Punjab politicians often seem to underestimate the severity of the Punjab drug problem. SAD President Sukhbir Singh Badal claimed in 2016 that of the state’s total population of 2.77 billion (2011 census), only 0.06% were drug addicts.

Punjab Congress leader Navjot Singh Sidhu has repeatedly accused Amarinder Singh, who came to power in 2017 with a promise to tackle the drug and sacrilege issues, of not doing enough to stop drug trafficking in Punjab .

On the other hand, the Aam Aadmi Party (AAP) has criticized both Congress and SAD for their “failure” to eradicate the drug trade.

Attorney Navkiran Singh, who is prosecuting drug-related cases before the Punjab and Haryana Supreme Court, told The Wire that unless there is a serious attempt to break ties between drug smugglers, police and politicians, these deaths cannot be stopped .

“I’m not saying actions against Majithia were wrong, but at the same time the state government has not responded to reports from other SITs examining the role of police officers in assisting and facilitating the drug trade,” Navkiran said.

He said senior police officer Siddharth Chattopadhyaya, who is currently the deputy director general of the police department, presented several reports to the Supreme Court in 2018 after investigating the role of police officers involved in the drug trafficking and housing of the drug traffickers.

“My question is why the state government is silent about taking action on these reports, even though it recently committed itself in the HC to act accordingly?” he said.

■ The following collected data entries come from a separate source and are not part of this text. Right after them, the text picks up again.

/-- A whole 9-bit receive: characters with any bytes and address bits, the first after fewer than `t` ticks, each other
after fewer ticks than the idle window, then silence for the idle window. Nothing is answered before the last tick.
`RXBUF` and `RXTAG` keep the first `MAXBUF` of them, cut to `e + 2` where an expected length `e` was given; a capture
then under 3 bytes ends the receive with `FrameTooShort`, one whose last two bytes are not its check with
`ChecksumMismatch`, any other delivers its data. In particular the characters a peer sends for some data deliver that
data (spec/45_transport9.md section 2; the validity bit is log entry 10). -/
def Obligations.NineBitReceiveDeliversData : Prop :=
  (∀ (s : State) (t : BitVec 32) (e : Option (BitVec 16)) (l : List (Nat × Bool × Byte)) (captured g : Bytes)
    (q : BitVec 16 → Bool → State),
    s.Idle → t ≠ 0 → e ≠ some 0xFFFF → s.rxq = [] → s.cfg.eopIdle ≠ 0 → l ≠ [] →
    (∀ x, l.head? = some x → x.1 < t.toNat) → (∀ x ∈ l.tail, x.1 < s.cfg.eopIdle.toNat) →
    s.events = .cmd (encode (.t9Recv t e)) :: (pacedSymbols l ++ List.replicate s.cfg.eopIdle.toNat .tick) →
    captured = (l.map fun x => x.2.2).take s.params.maxbuf →
    g = (match e with
      | some v => captured.take (v.toNat + 2)
      | none => captured) →
    (∀ acc valid, q acc valid = { s with
      events := [], rxbuf := g, rxtag := (l.map fun x => x.2.1).take g.length, rxbufValid := valid
      t9Timer := 0, t9Explen := e, t9Ovf := decide (s.params.maxbuf < l.length), chk16Acc := acc }) →
    (g.length < 3 → s.EndsIn ((q s.chk16Acc false).ended .frameTooShort (BitVec.ofNat 16 g.length))) ∧
    (∀ (d : Bytes) (hi lo : Byte), d ≠ [] → g = d ++ [hi, lo] →
      (chk16 d = u16be hi lo → s.EndsIn ((q (chk16 d) true).answered (valueRsp d))) ∧
      (chk16 d ≠ u16be hi lo → s.EndsIn ((q (chk16 d) false).ended .checksumMismatch (chk16 d))))) ∧
  (∀ (s : State) (t : BitVec 32) (e : Option (BitVec 16)) (d : Bytes),
    s.Idle → t ≠ 0 → e ≠ some 0xFFFF → s.rxq = [] → s.cfg.eopIdle ≠ 0 →
    d ≠ [] → d.length + 2 ≤ s.params.maxbuf → (∀ v, e = some v → d.length ≤ v.toNat) →
    s.events = .cmd (encode (.t9Recv t e)) ::
      ((frameChars (d ++ be16 (chk16 d))).map .rxChar ++ List.replicate s.cfg.eopIdle.toNat .tick) →
    ∃ u : State, runSteps (1 + (d.length + 2) + s.cfg.eopIdle.toNat) s = .next u ∧
      u.rsp = s.rsp ++ [valueRsp d] ∧ u.errKind = .none ∧ u.t9State = .off ∧ u.t9Timer = 0 ∧
      u.rxbuf = d ++ be16 (chk16 d) ∧ u.rxtag = true :: List.replicate (d.length + 1) false ∧
      u.chk16Acc = chk16 d ∧ u.t9Ovf = false ∧ u.s9Ferr = s.s9Ferr ∧ u.events = [] ∧ u.rxq = [] ∧
      u.lineTx = s.lineTx ∧ u.txbuf = s.txbuf ∧ u.xchState = s.xchState ∧ u.xchResp = s.xchResp)

/-! ## PKT -/

/-- R301 and R302: a legal packet is encoded in six bytes, which decode to its fields; an illegal port or type is
refused. -/
def Obligations.PacketEncodeLayout : Prop :=
  (∀ (port ty : Byte) (ad pa : BitVec 16),
    decode [0x80, port, ty, hi8 ad, lo8 ad, hi8 pa, lo8 pa] = .ok (.pktEnc port ty ad pa) ∧
    pktDecode (packetBody port ty ad pa) = (port, ty, ad, pa)) ∧
  ∀ (s : State) (port ty : Byte) (ad pa : BitVec 16), s.Idle →
    (port.toNat ≤ 9 → ty.toNat ∈ [2, 3, 4, 22] → exec (.pktEnc port ty ad pa) s =
      .next (s.answered [0x00, 0x00, 0x00, 0x01, 0x00, 0x06, port, ty, hi8 ad, lo8 ad, hi8 pa, lo8 pa])) ∧
    (9 < port.toNat ∨ ty.toNat ∉ [2, 3, 4, 22] →
      exec (.pktEnc port ty ad pa) s = .next (s.ended .illegalOperand 0))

Navkiran said it appeared that the state had taken action against politicians for reasons of political career, but was not taking appropriate action on other reports.

He said, “In principle, no government wants to anger the police by acting against them. What other reasons could there be that the state does not react to the reports that were drawn up by the current DGP itself? “

He said drug abuse in Punjab is a multi-crore business that will flourish until serious efforts are made to break the nexus.